◆ THE PROBLEM ◆
Reproduce exactly the lines from the top of the records below through the line holding "## Helpers -/".

[Stored items]
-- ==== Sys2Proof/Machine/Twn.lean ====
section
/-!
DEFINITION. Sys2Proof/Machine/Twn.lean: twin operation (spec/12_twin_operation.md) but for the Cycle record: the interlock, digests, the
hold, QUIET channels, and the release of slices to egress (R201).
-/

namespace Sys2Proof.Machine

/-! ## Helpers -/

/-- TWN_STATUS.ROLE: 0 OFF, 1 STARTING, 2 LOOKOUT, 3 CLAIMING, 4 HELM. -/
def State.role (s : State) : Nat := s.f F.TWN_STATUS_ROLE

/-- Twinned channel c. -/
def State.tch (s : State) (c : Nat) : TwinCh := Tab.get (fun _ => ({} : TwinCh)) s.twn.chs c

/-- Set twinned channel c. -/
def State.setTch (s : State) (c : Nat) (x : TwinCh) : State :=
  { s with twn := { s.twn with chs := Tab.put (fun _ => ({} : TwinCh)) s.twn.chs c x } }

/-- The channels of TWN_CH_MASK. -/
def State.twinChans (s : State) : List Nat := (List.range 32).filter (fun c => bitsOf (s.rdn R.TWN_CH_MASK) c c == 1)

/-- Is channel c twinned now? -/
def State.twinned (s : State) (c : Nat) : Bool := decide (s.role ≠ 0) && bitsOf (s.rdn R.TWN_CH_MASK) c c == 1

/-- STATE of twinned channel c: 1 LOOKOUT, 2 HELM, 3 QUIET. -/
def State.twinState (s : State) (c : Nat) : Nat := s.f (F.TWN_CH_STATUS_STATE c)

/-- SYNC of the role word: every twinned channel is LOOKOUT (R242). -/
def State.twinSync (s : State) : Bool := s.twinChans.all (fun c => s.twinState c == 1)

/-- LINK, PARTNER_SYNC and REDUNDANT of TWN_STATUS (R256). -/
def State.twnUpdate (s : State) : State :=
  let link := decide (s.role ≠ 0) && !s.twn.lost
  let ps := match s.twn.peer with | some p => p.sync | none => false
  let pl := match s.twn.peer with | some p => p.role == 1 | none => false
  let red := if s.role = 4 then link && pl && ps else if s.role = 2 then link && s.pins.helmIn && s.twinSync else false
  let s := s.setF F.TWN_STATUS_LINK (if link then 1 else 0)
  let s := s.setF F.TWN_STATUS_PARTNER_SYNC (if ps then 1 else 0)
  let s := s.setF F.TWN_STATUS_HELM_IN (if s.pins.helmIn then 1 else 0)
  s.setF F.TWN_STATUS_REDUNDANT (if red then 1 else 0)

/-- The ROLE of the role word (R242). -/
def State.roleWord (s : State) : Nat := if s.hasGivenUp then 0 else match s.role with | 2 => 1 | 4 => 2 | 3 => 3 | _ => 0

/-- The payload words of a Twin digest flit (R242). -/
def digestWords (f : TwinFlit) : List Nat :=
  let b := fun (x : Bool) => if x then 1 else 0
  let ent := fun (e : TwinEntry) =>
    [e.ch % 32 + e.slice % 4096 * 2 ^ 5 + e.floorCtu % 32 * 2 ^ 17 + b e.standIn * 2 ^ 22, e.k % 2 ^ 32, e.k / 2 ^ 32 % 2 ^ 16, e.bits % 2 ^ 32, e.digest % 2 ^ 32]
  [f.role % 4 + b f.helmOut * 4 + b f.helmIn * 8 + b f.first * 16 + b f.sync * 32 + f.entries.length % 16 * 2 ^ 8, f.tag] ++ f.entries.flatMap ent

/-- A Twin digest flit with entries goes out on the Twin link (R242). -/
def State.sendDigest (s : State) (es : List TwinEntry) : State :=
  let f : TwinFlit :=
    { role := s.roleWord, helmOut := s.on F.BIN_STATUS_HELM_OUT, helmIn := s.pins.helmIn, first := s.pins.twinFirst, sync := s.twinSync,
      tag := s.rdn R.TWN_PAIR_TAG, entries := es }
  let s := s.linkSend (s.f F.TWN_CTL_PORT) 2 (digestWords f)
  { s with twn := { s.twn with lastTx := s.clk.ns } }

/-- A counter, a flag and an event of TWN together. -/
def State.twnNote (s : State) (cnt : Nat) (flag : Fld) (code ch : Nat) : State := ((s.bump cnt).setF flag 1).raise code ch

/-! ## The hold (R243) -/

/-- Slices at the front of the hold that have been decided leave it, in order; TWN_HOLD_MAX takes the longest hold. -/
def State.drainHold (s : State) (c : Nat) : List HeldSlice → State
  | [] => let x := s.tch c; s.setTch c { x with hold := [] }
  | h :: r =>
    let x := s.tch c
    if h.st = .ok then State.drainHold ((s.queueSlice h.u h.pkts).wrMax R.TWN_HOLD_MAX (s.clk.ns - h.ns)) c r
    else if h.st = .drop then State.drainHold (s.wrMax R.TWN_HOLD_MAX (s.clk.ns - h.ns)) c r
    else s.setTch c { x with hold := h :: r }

◆ RESPONSE BELOW ◆
-- ==== Sys2Proof/Machine/Twn.lean ====
section
/-!
DEFINITION. Sys2Proof/Machine/Twn.lean: twin operation (spec/12_twin_operation.md) but for the Cycle record: the interlock, digests, the
hold, QUIET channels, and the release of slices to egress (R201).
-/

namespace Sys2Proof.Machine

/-! ## Helpers -/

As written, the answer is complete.